Overall the presentation of the individual patterns of thinking fascinate and inform, though without an interest or connection to the region the general reader will likely find it meandering. Nevertheless, for the right audience, it is an extremely useful tool to understand the era's attraction to western material progress which was counterbalanced/restrained by the fear of the loss of dearly held traditions. And thus the reluctant desire to tread cautiously forward.

Well worth owning. Recommended.

5 of 7 people found the following review helpful.
Probably the best of its kind
By Gogol
Hourani and Hitti have always been the darlings of modern Western (American at least) thought on the Middle East and while Hitti may cloud much of what he writes with a bizzare form of Lebanese nationalism that is equally as far fetched as Turkish, Arab, Persian and Slav nationalism that have done little but bring misery to those nations. Hourani on the other hand is a little more down to earth and while this book may have its faults until someone else comes out with better it remains the best of its kind.

The book covers the history of Arab reform in the latter part of the Ottoman Empire, I have no idea what point a previous reviewer was trying to make about the Portuguese conquest of parts of Moghul India (he seems to have failed to point out the Portugues also had colonies in present day Morocco and Muslim East Africa also) as around the same time the Ottomans (who he wrongly calls a 'Turkish' empire) had conqured much of Eastern Europe and their Tatar allies much of Russia. If only Americans would stop to look beyond their own narrow history and even give a glance to Europes history.

Hourani points out the foundations of the Arab nationalist movement were from to some extent a Christian background and how the teachings of Islamist reformers such as Afghani and Abduh (formerly a darling of the Ottoman Caliphs) became one and the same with the ideas of pan-Arabism and Arab nationalism.

Hourani gives extensive detail into the lives of Afghani and especially Abduh and just where they took much of their inspiration from.
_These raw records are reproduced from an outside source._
theorem eraseSector_effect (i : Instr) (a : Word) (p : Phase) (s : State) :
    Effect i s ((s.eraseSector a).goto p) :=
  .called _ _ ⟨rfl, rfl, rfl, rfl, rfl, rfl, rfl⟩

theorem identify_effect (i : Instr) (s : State) : Effect i s s.identify := by
  unfold State.identify
  split
  · exact endFailed_effect ..
  · exact .silent ⟨rfl, rfl, rfl, rfl, rfl, rfl, rfl, rfl, rfl, rfl⟩

theorem initialize_effect {s t : State} (h : execInitialize s = .next t) : Effect .opInitialize s t := by
  unfold execInitialize at h
  split at h
  all_goals first
    | exact poll_effect _ h
    | (injection h with h; subst h; first
        | exact startAt_effect .. | exact ite_effect _ (endFailed_effect ..) (goto_effect ..) | exact readIdent_effect ..
        | exact identify_effect .. | exact runCommand_effect .. | exact goto_effect .. | exact endOk_effect ..
        | exact readStatus_effect .. | exact writeStatus_effect ..
        | exact .silent ⟨rfl, rfl, rfl, rfl, rfl, rfl, rfl, rfl, rfl, rfl⟩
        | exact ⟨rfl, rfl, rfl, rfl, rfl, rfl, .inl rfl, .inr ⟨rfl, ‹_›, rfl⟩, .inr ⟨.begin, ⟨true, []⟩, rfl, rfl⟩⟩
        | exact ⟨rfl, rfl, rfl, rfl, rfl, rfl, .inl rfl, .inl rfl, .inl ⟨rfl, .inr ⟨rfl, ‹_›, rfl⟩⟩⟩
        | exact ⟨rfl, rfl, rfl, rfl, rfl, rfl, .inr ⟨rfl, ‹_›, rfl⟩, .inl rfl, .inl ⟨rfl, .inl rfl⟩⟩)
    | cases h

theorem typedRead_effect {i : Instr} {n : Word} {f : List Byte → Word} {v : Word} {s t : State}
    (h : typedRead n f v s = .next t) : Effect i s t := by
  unfold typedRead at h
  split at h
  all_goals first
    | (injection h with h; subst h; first
        | exact startAt_effect .. | exact gate_effect .. | exact memRead_effect ..
        | exact ite_effect _ (endOk_effect ..) (endFailed_effect ..))
    | cases h

theorem statusRead_effect {i : Instr} {c : BusCommand} {s t : State} (h : statusRead c s = .next t) : Effect i s t := by
  unfold statusRead at h
  split at h
  all_goals first
    | (injection h with h; subst h; first
        | exact startAt_effect .. | exact readStatus_effect .. | exact endOk_effect ..)
    | cases h

theorem accessor_effect {i : Instr} {v : Word} {s t : State} (h : accessor v s = .next t) : Effect i s t := by
  unfold accessor at h
  split at h
  all_goals first
    | (injection h with h; subst h; first | exact startAt_effect .. | exact endOk_effect ..)
    | cases h

theorem readBuffer_effect {s t : State} (h : execReadBuffer s = .next t) : Effect .opReadBuffer s t := by
  unfold execReadBuffer at h
  split at h
  all_goals first
    | (injection h with h; subst h; first
        | exact startAt_effect .. | exact gate_effect .. | exact memRead_effect ..
        | exact ite_effect _ (.silent ⟨rfl, rfl, rfl, rfl, rfl, rfl, rfl, rfl, rfl, rfl⟩) (endFailed_effect ..))
    | cases h

theorem writeBuffer_effect {s t : State} (h : execWriteBuffer s = .next t) : Effect .opWriteBuffer s t := by
  unfold execWriteBuffer at h
  split at h
  all_goals first
    | (injection h with h; subst h; first
        | exact startAt_effect .. | exact gate_effect .. | exact memWrite_effect ..
        | exact ite_effect _ (endOk_effect ..) (endFailed_effect ..))
    | cases h

theorem chipErase_effect {s t : State} (h : execChipErase s = .next t) : Effect .opChipErase s t := by
  unfold execChipErase at h
  split at h
  all_goals first
    | exact poll_effect _ h
    | (injection h with h; subst h; first
        | exact startAt_effect .. | exact gate_effect .. | exact runCommand_effect .. | exact endOk_effect ..)
    | cases h

theorem eraseSectorOp_effect {s t : State} (h : execEraseSector s = .next t) : Effect .opEraseSector s t := by
  unfold execEraseSector at h
  split at h
  all_goals first
    | (injection h with h; subst h; first
        | exact startAt_effect .. | exact gate_effect .. | exact eraseSector_effect ..
        | exact .silent ⟨rfl, rfl, rfl, rfl, rfl, rfl, rfl, rfl, rfl, rfl⟩
        | exact ite_effect _ (endOk_effect ..) (endFailed_effect ..))
    | cases h

theorem eraseBlock_effect {s t : State} (h : execEraseBlock s = .next t) : Effect .opEraseBlock s t := by
  unfold execEraseBlock at h
  split at h
  all_goals first
    | exact poll_effect _ h
    | (injection h with h; subst h; first
        | exact startAt_effect .. | exact gate_effect .. | exact runCommand_effect .. | exact endOk_effect ..
        | exact endFailed_effect ..)
    | cases h

theorem mfrDevId_effect {s t : State} (h : execReadMfrDevId s = .next t) : Effect .opReadMfrDevId s t := by
  unfold execReadMfrDevId at h
  split at h
  all_goals first
    | (injection h with h; subst h; first
        | exact startAt_effect .. | exact readIdent_effect .. | exact endOk_effect ..)
    | cases h

theorem jedecId_effect {s t : State} (h : execReadJedecId s = .next t) : Effect .opReadJedecId s t := by
  unfold execReadJedecId at h
  split at h
  all_goals first
    | (injection h with h; subst h; first
        | exact startAt_effect .. | exact readIdent_effect .. | exact endOk_effect ..)
    | cases h

theorem writeEnable_effect {s t : State} (h : execWriteEnable s = .next t) : Effect .opWriteEnable s t := by
  unfold execWriteEnable at h
  split at h
  all_goals first
    | (injection h with h; subst h; first
        | exact startAt_effect .. | exact runCommand_effect ..
        | exact ite_effect _ (endOk_effect ..) (endFailed_effect ..))
    | cases h

/-- Everything an instruction can do when it answers a next state. -/
theorem exec_effect {i : Instr} {s t : State} (h : exec i s = .next t) : Effect i s t := by
  cases i with
  | opInitialize => exact initialize_effect h
  | opReadBuffer => exact readBuffer_effect h
  | opWriteBuffer => exact writeBuffer_effect h
  | opRead8 => exact typedRead_effect h
  | opRead16 => exact typedRead_effect h
  | opRead32 => exact typedRead_effect h
  | opChipErase => exact chipErase_effect h
  | opEraseSector => exact eraseSectorOp_effect h
  | opEraseBlock => exact eraseBlock_effect h
  | opReadMfrDevId => exact mfrDevId_effect h
  | opReadJedecId => exact jedecId_effect h
  | opGetTotalSize => exact accessor_effect h
  | opGetPageSize => exact accessor_effect h
  | opGetPageCount => exact accessor_effect h
  | opReadStatus1 => exact statusRead_effect h
  | opReadStatus2 => exact statusRead_effect h
  | opWriteEnable => exact writeEnable_effect h
  | cmdRdid => injection h with h; subst h; exact .called _ _ ⟨rfl, rfl, rfl, rfl, rfl, rfl, rfl⟩
  | cmdRdsr1 => injection h with h; subst h; exact .called _ _ ⟨rfl, rfl, rfl, rfl, rfl, rfl, rfl⟩
  | cmdRdsr2 => injection h with h; subst h; exact .called _ _ ⟨rfl, rfl, rfl, rfl, rfl, rfl, rfl⟩
  | cmdWrsr1 payload =>
    injection h with h; subst h
    exact .called (.writeCommand (s.config.byteOf .wrsr1) payload) ⟨true, []⟩ ⟨rfl, rfl, rfl, rfl, rfl, rfl, rfl⟩
  | cmdWrsr2 payload =>
    injection h with h; subst h
    exact .called (.writeCommand (s.config.byteOf .wrsr2) payload) ⟨true, []⟩ ⟨rfl, rfl, rfl, rfl, rfl, rfl, rfl⟩
  | cmdWren => injection h with h; subst h; exact .called _ _ ⟨rfl, rfl, rfl, rfl, rfl, rfl, rfl⟩
  | cmdWrdi => injection h with h; subst h; exact .called _ _ ⟨rfl, rfl, rfl, rfl, rfl, rfl, rfl⟩
  | cmdRsten => injection h with h; subst h; exact .called _ _ ⟨rfl, rfl, rfl, rfl, rfl, rfl, rfl⟩
  | cmdRst => injection h with h; subst h; exact .called _ _ ⟨rfl, rfl, rfl, rfl, rfl, rfl, rfl⟩
  | cmdCe => injection h with h; subst h; exact .called _ _ ⟨rfl, rfl, rfl, rfl, rfl, rfl, rfl⟩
One fault I do feel I have with this book is he covers little of the the structure of the Ottoman empire that the myth of Arabs being some kind of 'colonised people' is just a complete nonsense and that the roots of Arab nationalism are far more complex than that. The book however does give some insight and does act as a useful introduction to modern Middle Easter thought. I would definately recomend this book to anyone who realy is serious about wanting to know about the roots of some of the modern conflicts in the Middle East.

Not the be and and end all but without doubt a very good place to start.